Paul Temme ran back to his car to get his cell phone and he called the police.

"They asked me to report what I surmised what was the condition of the victims and what kind of assistance was needed," he says. "So I went back to the vehicle ... and I reported that at that time a young man had come out of the building and he was a medic. He came equipped with a knapsack and he was trying to pull the boy out of the vehicle and resuscitate him. It was around that time also that I'm afraid the mother arrived."

After answering questions from authorities, Temme went home. He doesn't remember a lot of details about what he did the day after the shooting.

"I haven't given this a lot of thought, but as I recall I went to the office," he says. "If it wasn't Monday I certainly went back to the office on Tuesday. But I didn't ... I wasn't motivated to stay at home."

While his coworkers reacted with sympathy, Temme says, "Truly if they asked me I wouldn't have answered, I wasn't going into it. And as I think you can probably already tell that even 18 months later, I'm not very forthcoming about it, I don't talk about it."

That day changed Temme and how he navigates his world. He says he watches news of other shootings obsessively, but worries about how his constant consumption will affect him.

"I do spend an inordinate amount of time staying up on it. It's hard I think," he says. "I sometimes think to myself I should completely stop reading the news. I should completely cut myself off."

But he doesn't cut himself off and he has decided that there is value in talking about what he witnessed.
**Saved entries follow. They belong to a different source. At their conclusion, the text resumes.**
theorem core_journalFault (off : Nat) (b : Bool) (s : State) : CoreMoves s (s.journalFault off b) := by
  unfold State.journalFault
  dsimp only
  split
  · obtain ⟨h1, h2, h3, _, _⟩ := sealsChanged_blocks (State.dropForFault b ((s.setFlag .journalFault).captureFault off)).retry
    have h : CoreMoves (State.dropForFault b ((s.setFlag .journalFault).captureFault off)) _ := .of (moves_retry _)
    have k : CoreMoves s _ := h.before rfl rfl rfl
    exact k.after h1 h2 h3
  · exact .same rfl rfl rfl

theorem core_markFailed (n : Nat) (s : State) : CoreMoves s (s.markFailed n) := by
  unfold State.markFailed
  dsimp only
  split
  · exact .after (core_journalFault _ _ s) rfl rfl rfl
  · exact core_journalFault _ _ s

theorem core_markGood (n : Nat) (s : State) : CoreMoves s (s.markGood n) := by
  unfold State.markGood
  dsimp only
  split
  · exact .before (core_chooseBatch _) rfl rfl rfl
  · exact .same rfl rfl rfl

theorem core_markEnded (e : FlashEnd) (s : State) : CoreMoves s (s.markEnded e) := by
  unfold State.markEnded
  split
  · split
    · exact .before (core_markGood _ _) rfl rfl rfl
    · exact .before (core_markFailed _ _) rfl rfl rfl
  · exact .same rfl rfl rfl

theorem core_programFailed (l : List Byte) (s : State) : CoreMoves s (s.programFailed l) := by
  unfold State.programFailed
  split
  · exact .before (core_journalFault _ _ _) rfl rfl rfl
  · exact .before (core_journalFault _ _ _) rfl rfl rfl
  · exact .before (core_markFailed _ _) rfl rfl rfl
  · exact .same rfl rfl rfl

theorem core_nextErase (s : State) : CoreMoves s s.nextErase := by
  unfold State.nextErase
  split <;> exact .same rfl rfl rfl

theorem core_clearFailed (k : Nat) (s : State) : CoreMoves s (s.clearFailed k) := .same rfl rfl rfl

theorem core_eraseEnded (e : FlashEnd) (s : State) : CoreMoves s (s.eraseEnded e) := by
  unfold State.eraseEnded
  split
  · split
    · exact .before (core_nextErase _) rfl rfl rfl
    · exact .before (core_clearFailed _ _) rfl rfl rfl
  · exact .same rfl rfl rfl

/-! ## Start-up and recovery -/

/-- What recovery keeps: the roster, the pool, the scheduler and the intake. -/
def SameCore (s t : State) : Prop := t.roster = s.roster ∧ t.pool = s.pool ∧ t.sched = s.sched ∧ t.intake = s.intake

theorem SameCore.core {s t : State} (h : SameCore s t) : CoreMoves s t := .same h.1 h.2.1 h.2.2.1

theorem SameCore.before {s t u : State} (k : SameCore t u) (h : SameCore s t) : SameCore s u :=
  ⟨k.1.trans h.1, k.2.1.trans h.2.1, k.2.2.1.trans h.2.2.1, k.2.2.2.trans h.2.2.2⟩

theorem SameCore.rfl' (s : State) : SameCore s s := ⟨rfl, rfl, rfl, rfl⟩

theorem sameCore_testLow (s : State) : SameCore s s.testLow := by
  unfold State.testLow
  split <;> exact ⟨rfl, rfl, rfl, rfl⟩

theorem sameCore_recoveryEnds (r : Recovery) (st : JournalState) (o : OpResult) (s : State) :
    SameCore s (s.recoveryEnds r st o) := by
  unfold State.recoveryEnds
  dsimp only
  split
  all_goals exact SameCore.before (sameCore_testLow _) ⟨rfl, rfl, rfl, rfl⟩

theorem sameCore_nextSeal (r : Recovery) (sp : List Span) (f : Bool) (s : State) : SameCore s (s.nextSeal r sp f) := by
  unfold State.nextSeal
  split
  · exact sameCore_recoveryEnds ..
  · split
    · exact sameCore_recoveryEnds ..
    · exact ⟨rfl, rfl, rfl, rfl⟩

theorem sameCore_searchPage (r : Recovery) (a b : Nat) (l : List (Nat × Nat)) (s : State) :
    SameCore s (s.searchPage r a b l) := by
  unfold State.searchPage
  split
  · exact ⟨rfl, rfl, rfl, rfl⟩
  · exact sameCore_nextSeal ..

theorem sameCore_walkTo (r : Recovery) (p : Nat) (l : List (Nat × Nat)) (s : State) : SameCore s (s.walkTo r p l) := by
  unfold State.walkTo
  split
  · exact sameCore_nextSeal ..
  · split
    · exact sameCore_searchPage ..
    · exact ⟨rfl, rfl, rfl, rfl⟩

theorem sameCore_walkRead (r : Recovery) (p : Nat) (l : List (Nat × Nat)) (b : List Byte) (s : State) :
    SameCore s (s.walkRead r p l b) := by
  unfold State.walkRead
  split
  · split
    · exact sameCore_nextSeal ..
    · exact sameCore_searchPage ..
  · split
    · exact sameCore_walkTo ..
    · exact sameCore_searchPage ..

theorem sameCore_nextSlot (r : Recovery) (s : State) : SameCore s (s.nextSlot r) := by
  unfold State.nextSlot
  split
  · exact sameCore_walkTo ..
  · exact ⟨rfl, rfl, rfl, rfl⟩

theorem sameCore_slotWalked (r : Recovery) (b : List Byte) (s : State) : SameCore s (s.slotWalked r b) := by
  unfold State.slotWalked
  split
  · exact sameCore_walkTo ..
  · split <;> exact sameCore_nextSlot ..

theorem sameCore_scanReadGood (r : Recovery) (b : List Byte) (s : State) : SameCore s (s.scanReadGood r b) := by
  unfold State.scanReadGood
  split
  · exact sameCore_slotWalked ..
  · exact sameCore_walkRead ..
  · split
    · exact sameCore_nextSeal ..
    · exact sameCore_searchPage ..
  · exact .rfl' s

theorem sameCore_recoveryReadEnded (g : Bool) (s : State) : SameCore s (s.recoveryReadEnded g) := by
  unfold State.recoveryReadEnded
  split
  · split
    · exact SameCore.before (sameCore_scanReadGood _ _ _) ⟨rfl, rfl, rfl, rfl⟩
    · exact SameCore.before (sameCore_recoveryEnds _ _ _ s.freePort) ⟨rfl, rfl, rfl, rfl⟩
  · exact .rfl' s

theorem sameCore_recoveryIndexEnded (e : FlashEnd) (s : State) : SameCore s (s.recoveryIndexEnded e) := by
  unfold State.recoveryIndexEnded
  split
  · split
    · unfold State.sealProgrammed
      split
      · exact SameCore.before (sameCore_nextSeal ..) ⟨rfl, rfl, rfl, rfl⟩
      · exact ⟨rfl, rfl, rfl, rfl⟩
    · exact SameCore.before (sameCore_recoveryEnds _ _ _ (s.endOp _ _)) ⟨rfl, rfl, rfl, rfl⟩
  · exact .rfl' s

theorem sameCore_flashIsReady (e : FlashEnd) (s : State) : SameCore s (s.flashIsReady e) := by
  unfold State.flashIsReady
  split <;> exact ⟨rfl, rfl, rfl, rfl⟩
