theorem Scanning.rebuildOpen {s : State} (h : Scanning s) (rb : Rebuild) : RosterInv (s.rebuildOpen rb) := by
  unfold State.rebuildOpen
  split
  · split
    · exact h.rebuildRead _ _ _
    · exact h.rebuildEnds
  · exact h.rebuildEnds

theorem Scanning.rebuildSlots {s : State} (h : Scanning s) (rb : Rebuild) : RosterInv (s.rebuildSlots rb) := by
  unfold State.rebuildSlots
  split
  · exact h.rebuildRead _ _ _
  · exact h.rebuildOpen rb

theorem Scanning.rebuildBatchDone {s : State} (h : Scanning s) (rb : Rebuild) (last : Bool) :
    RosterInv (s.rebuildBatchDone rb last) := by
  unfold State.rebuildBatchDone
  split
  · exact h.rebuildEnds
  · exact h.rebuildSlots rb

theorem Scanning.rebuildAt {s : State} (h : Scanning s) (rb : Rebuild) (a z : Nat) (last : Bool) :
    RosterInv (s.rebuildAt rb a z last) := by
  unfold State.rebuildAt
  split
  · exact h.rebuildRead _ _ _
  · exact h.rebuildBatchDone rb last

theorem Scanning.rebuildReadGood {s : State} (h : Scanning s) (rb : Rebuild) (bs : List Byte) :
    RosterInv (s.rebuildReadGood rb bs) := by
  unfold State.rebuildReadGood
  split
  · exact h.1
  · unfold State.rebuildSlotRead
    split
    · exact h.rebuildSlots _
    · dsimp only
      split
      · exact h.rebuildSlots _
      · exact h.rebuildAt _ _ _ _
  · unfold State.rebuildRecordRead
    dsimp only
    split
    · exact (h.offerRecord _).rebuildAt _ _ _ _
    · have h1 : Scanning s.countBadRecord := h.congr rfl
      exact h1.rebuildBatchDone _ _

theorem RosterInv.rebuildReadEnded {s : State} (h : RosterInv s) (g : Bool) : RosterInv (s.rebuildReadEnded g) := by
  unfold State.rebuildReadEnded
  split
  · rename_i hr
    have h1 : Scanning s.freePort := ⟨h.congr rfl, h.scan (by rw [hr]; rfl)⟩
    split
    · exact h1.rebuildReadGood _ _
    · exact h1.rebuildFails
  · exact h

theorem RosterInv.rebuildBegins {s : State} (h : RosterInv s) : RosterInv s.rebuildBegins := by
  unfold State.rebuildBegins
  split
  · rename_i hr
    split
    · exact Scanning.rebuildSlots ⟨h, h.scan (by rw [hr]; rfl)⟩ _
    · exact h
  · exact h

end Sys2Proof.Machine
end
"It's something that I think no one should have to experience. No one should have to see. And it's not something that I can describe and keep my composure," he says. "But at the same time I've sometimes thought that more of us should see this, more of us should see an episode like this and see the horror of it. Because it's appalling to me that there aren't more people crying out."

But he also tries to shift his focus by working with a local arts organization and advocating for disadvantaged kids in the court system. And he continues to look for the good.

"I have wonderful people in my life," he adds. "I see good things happen around me. You know, there's good things around us."

Sarah Bush, Eagle Mountain, Utah

Sarah Bush is 16 years out from the shooting that changed her life. She was a sophomore at Columbine High School in Colorado when the massacre happened.

"I still have nightmares, they don't haunt me as much as they used to and I'm sad to say I'm used to waking up feeling that fear," she says.

Now, she says every time there's news of another mass shooting the fear creeps in again.

"You know, when it will be in my home town again?" she says. "When will it be my kids at school?"

At 8 years, her oldest of five children is just old enough to start asking questions about news stories he hears people talking about.

"I don't shelter him but I also don't use the detail that an adult might use," she says. "I just say simply there was a bad guy that hurt a bunch of people."

Bush hasn't been alone through this. Her younger sister was also at Columbine on that day, and the experience has brought them closer together.

"We're still best friends, we live five minutes from each other. And every year on the anniversary of the shootings we get together and we'll do something fun," she says. "We'll go get a pedicure, we'll have a girls' night out, we'll stay at a hotel somewhere. But we always try to make it a positive experience to try and turn the karma of that day, turn it to something good instead of focusing on that one bad day."